UMD: A Globally Connected University

Radhika Gholap

Program: UMD-Winter: Spain​ (SPAN/HONR)
Term: Winterterm 2019
Major: Phsiology and Neurobiology 

As a Physiology and Neurobiology major with a double minor in Spanish and Statistics, this winter study abroad was an amazing fit into my pre-med course load while enriching my language skills. I have become more comfortable speaking Spanish, and I have new views on the cultural changes and general dynamics. Study Abroad provides new life skills like thinking on your feet, adapting to an unknown environment, and becoming more independent and flexible. It forces you to better your problem-solving skills and generally improves your communication skills. At first, I was unsure if I could take a spanish class abroad and speak spanish sufficiently to survive in Spain or other Spanish-speaking region. However, I was surprised by my own skills, as your language skills will immediately improve when you're constantly surrounded by non-english speakers. 

I really bonded with my host family.
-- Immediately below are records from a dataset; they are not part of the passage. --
@[simp] theorem throttleField_inv {s : State} (f : Nat) (hs : Inv s) : Inv (throttleField s f) := by
  unfold throttleField; extract_lets +lift; (repeat' split) <;> simp +zetaDelta (maxDischargeDepth := 40) [*]

@[simp] theorem execThermalThrottleStep_inv {s : State} (hs : Inv s) : Kept (execThermalThrottleStep s) := by
  unfold execThermalThrottleStep; simp +contextual (maxDischargeDepth := 40) [*]

@[simp] theorem hbmStack_inv {s : State} (k : Nat) (temp : Int) (hs : Inv s) : Inv (hbmStack s k temp) := by
  unfold hbmStack; simp (maxDischargeDepth := 40) [*]

@[simp] theorem execHbmTempSample_inv (raw : List Int) {s : State} (hs : Inv s) : Kept (execHbmTempSample raw s) := by
  unfold execHbmTempSample; simp +contextual (maxDischargeDepth := 40) [*]

@[simp] theorem coolSensor_inv {s : State} (key source : Nat) (t : Int) (fault : Bool) (hs : Inv s) : Inv (coolSensor s key
    source t fault) := by
  unfold coolSensor; simp (maxDischargeDepth := 40) [*]

@[simp] theorem inletRules_inv {s : State} (t : Int) (hs : Inv s) : Inv (inletRules s t) := by
  unfold inletRules; simp (maxDischargeDepth := 40) [*]

@[simp] theorem flowRules_inv {s : State} (tin tout : Int) (ok : Bool) (hs : Inv s) : Inv (flowRules s tin tout ok) := by
  unfold flowRules; simp (maxDischargeDepth := 40) [*]

@[simp] theorem coolantSample_inv (tin tout : Int) (fin fout : Bool) {s : State} (hs : Inv s) : Inv (coolantSample tin tout
    fin fout s) := by
  unfold coolantSample; simp (maxDischargeDepth := 40) [*]

@[simp] theorem execCoolantSample_inv (tin tout : Int) (fin fout : Bool) {s : State} (hs : Inv s) : Kept (execCoolantSample
    tin tout fin fout s) := by
  unfold execCoolantSample; simp (maxDischargeDepth := 40) [*]

@[simp] theorem execFlowLow_inv {s : State} (hs : Inv s) : Kept (execFlowLow s) := by
  unfold execFlowLow; (repeat' split) <;> simp (maxDischargeDepth := 40) [*]

@[simp] theorem execLeakSample_inv (wet lead : Bool) {s : State} (hs : Inv s) : Kept (execLeakSample wet lead s) := by
  unfold execLeakSample; (repeat' split) <;> simp (maxDischargeDepth := 40) [*]

@[simp] theorem execLeak_inv {s : State} (hs : Inv s) : Kept (execLeak s) := by
  unfold execLeak; (repeat' split) <;> simp (maxDischargeDepth := 40) [*]

@[simp] theorem execThmLeakClr_inv (a : Access) (v : Nat) {s : State} (hs : Inv s) : Kept (execThmLeakClr a v s) := by
  unfold execThmLeakClr; simp +contextual (maxDischargeDepth := 40) [*]

/-! ### Machine/Pools.lean -/

@[simp] theorem setBlocks_inv {s : State} (n : Nat) (l : List (Nat × Nat)) (hs : Inv s) : Inv (setBlocks s n l) := by
  unfold setBlocks; simp (maxDischargeDepth := 40) [*]

@[simp] theorem allocPage_inv {s : State} (n c : Nat) (hs : Inv s) : GoodO (allocPage s n c) := by
  intro t h
  unfold allocPage at h
  rw [Option.map_eq_some_iff] at h
  obtain ⟨u, -, rfl⟩ := h
  exact setBlocks_inv _ _ hs

@[simp] theorem freePage_inv {s : State} (n u : Nat) (hs : Inv s) : Inv (freePage s n u) := by
  unfold freePage; simp (maxDischargeDepth := 40) [*]

/-! ### Machine/Tree.lean -/

@[simp] theorem tallyBad_inv {s : State} (func off : Nat) (hs : Inv s) : Inv (tallyBad s func off) := by
  unfold tallyBad; simp (maxDischargeDepth := 40) [*]

@[simp] theorem flushTally_inv {s : State} (hs : Inv s) : Inv (flushTally s) := by
  unfold flushTally
  repeat' (first
    | with_reducible assumption
    | (extract_lets +lift +onlyGivenNames t; have ht : Inv t := (by (first | with_reducible assumption | (simp +contextual (maxDischargeDepth := 40) [t, *]; done) | (dsimp only [t]; (repeat' split) <;> (simp +contextual (maxDischargeDepth := 40) [*]; done)))); clear_value t)
    | (extract_lets +lift +onlyGivenNames t; clear_value t)
    | split
    | with_reducible refine Inv_foldl ?_ (fun s x h => ?_)
    | with_reducible refine Inv_foldl_draft ?_ (fun b x h => ?_)
    | (simp +contextual (maxDischargeDepth := 40) [*]; done)
    | (simp +contextual +zetaDelta (maxDischargeDepth := 40) [*]; done))

@[simp] theorem tallySend_inv {s : State} (sel addr : Nat) (bs : Bytes) (hs : Inv s) : Inv (tallySend s sel addr bs) := by
  unfold tallySend; simp (maxDischargeDepth := 40) [*]

@[simp] theorem sendParent_inv {s : State} (c kind flags : Nat) (payload : Bytes) (hs : Inv s) : Inv (sendParent s c kind
    flags payload) := by
  unfold sendParent; simp (maxDischargeDepth := 40) [*]

@[simp] theorem sendChild_inv {s : State} (c kind flags : Nat) (payload : Bytes) (k : Nat) (hs : Inv s) : Inv (sendChild s c
    kind flags payload k) := by
  unfold sendChild; simp (maxDischargeDepth := 40) [*]

@[simp] theorem sendDown_inv {s : State} (c kind flags : Nat) (payload : Bytes) (hs : Inv s) : Inv (sendDown s c kind flags
    payload) := by
  unfold sendDown; simp +contextual (maxDischargeDepth := 40) [*]

@[simp] theorem setSince_inv {s : State} (c : Nat) (v : Nat × Bool) (hs : Inv s) : Inv (setSince s c v) := by
  unfold setSince; simp (maxDischargeDepth := 40) [*]

@[simp] theorem noteWait_inv {s : State} (hs : Inv s) : Inv (noteWait s) := by
  unfold noteWait; extract_lets +lift; (repeat' split) <;> simp +zetaDelta (maxDischargeDepth := 40) [*]

@[simp] theorem treeUpdate_inv {s : State} (c : Nat) (hs : Inv s) : Inv (treeUpdate s c) := by
  unfold treeUpdate; simp (maxDischargeDepth := 40) [*]

@[simp] theorem addCount_inv {s : State} (c n : Nat) (hs : Inv s) : Inv (addCount s c n) := by
  unfold addCount; simp (maxDischargeDepth := 40) [*]

@[simp] theorem addTally_inv {s : State} (c func n off : Nat) (hs : Inv s) : Inv (addTally s c func n off) := by
  unfold addTally; simp (maxDischargeDepth := 40) [*]

@[simp] theorem addFirmware_inv {s : State} (c n : Nat) (hs : Inv s) : Inv (addFirmware s c n) := by
  unfold addFirmware; simp (maxDischargeDepth := 40) [*]

/-! ### Machine/Mirror.lean -/

@[simp] theorem postFence_inv {s : State} (event ctr code : Nat) (step tensor d1 d2 : Nat) (hs : Inv s) : Inv (postFence s
    event ctr code step tensor d1 d2) := by
  unfold postFence; simp +contextual (maxDischargeDepth := 40) [*]

@[simp] theorem setShadowSt_inv {s : State} (v : Nat) (hs : Inv s) : Inv (setShadowSt s v) := by
  unfold setShadowSt; simp (maxDischargeDepth := 40) [*]

@[simp] theorem shadowLost_inv {s : State} (hs : Inv s) : Inv (shadowLost s) := by
  unfold shadowLost; simp (maxDischargeDepth := 40) [*]

@[simp] theorem ringWrite_inv {s : State} (bs : Bytes) (hs : Inv s) : Inv (ringWrite s bs) := by
  unfold ringWrite; (repeat' split) <;> simp (maxDischargeDepth := 40) [*]

@[simp] theorem mirror_inv {s : State} (f kind addr : Nat) (body : Bytes) (hs : Inv s) : Inv (mirror s f kind addr body) := by
  unfold mirror; simp (maxDischargeDepth := 40) [*]

@[simp] theorem mirrorWrite_inv {s : State} (w : GWrite) (hs : Inv s) : Inv (mirrorWrite s w) := by
  unfold mirrorWrite; (repeat' split) <;> simp (maxDischargeDepth := 40) [*]

/-! ### Machine/Residents.lean -/

@[simp] theorem setSeq_inv {s : State} (i : Nat) (q : Seq) (hs : Inv s) : Inv (setSeq s i q) := by
  unfold setSeq; simp (maxDischargeDepth := 40) [*]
They spoke no English; I really had to step out of my comfort zone, but it was the perfect opportunity to improve my Spanish. I also became very comfortable with the professors leading the trip and staff at the North American Center in Sevilla. 

Advice for future #TerpsAbroad:  As a pre-med major, I would highly recommend everyone to try to study abroad! It may seem initially difficult to fit in your time at Maryland, but the winter and summer study abroad programs are the perfect opportunity to explore another country and get a glimpse into a different culture. 

One of my most memorable experiences was shopping in the heart of Sevilla. Walking through the streets and negotiating with the street vendors made me feel like a local, and I loved being the official "translator" for my group of friends as we ordered tapas, tried various churros, and visited Las Setas. 

There was definitely some cultural shock and slight homesickness, especially when being forced to engage in Spanish at all times. However, it was nice to have other students on the trip to engage with. The professors were also very friendly and supportive, and did their best to smooth out the transition. Once I adjusted to the family and culture after the first couple days, it was a matter of putting myself "out there" and risking language blunders. The more I practiced my Spanish, the better I became!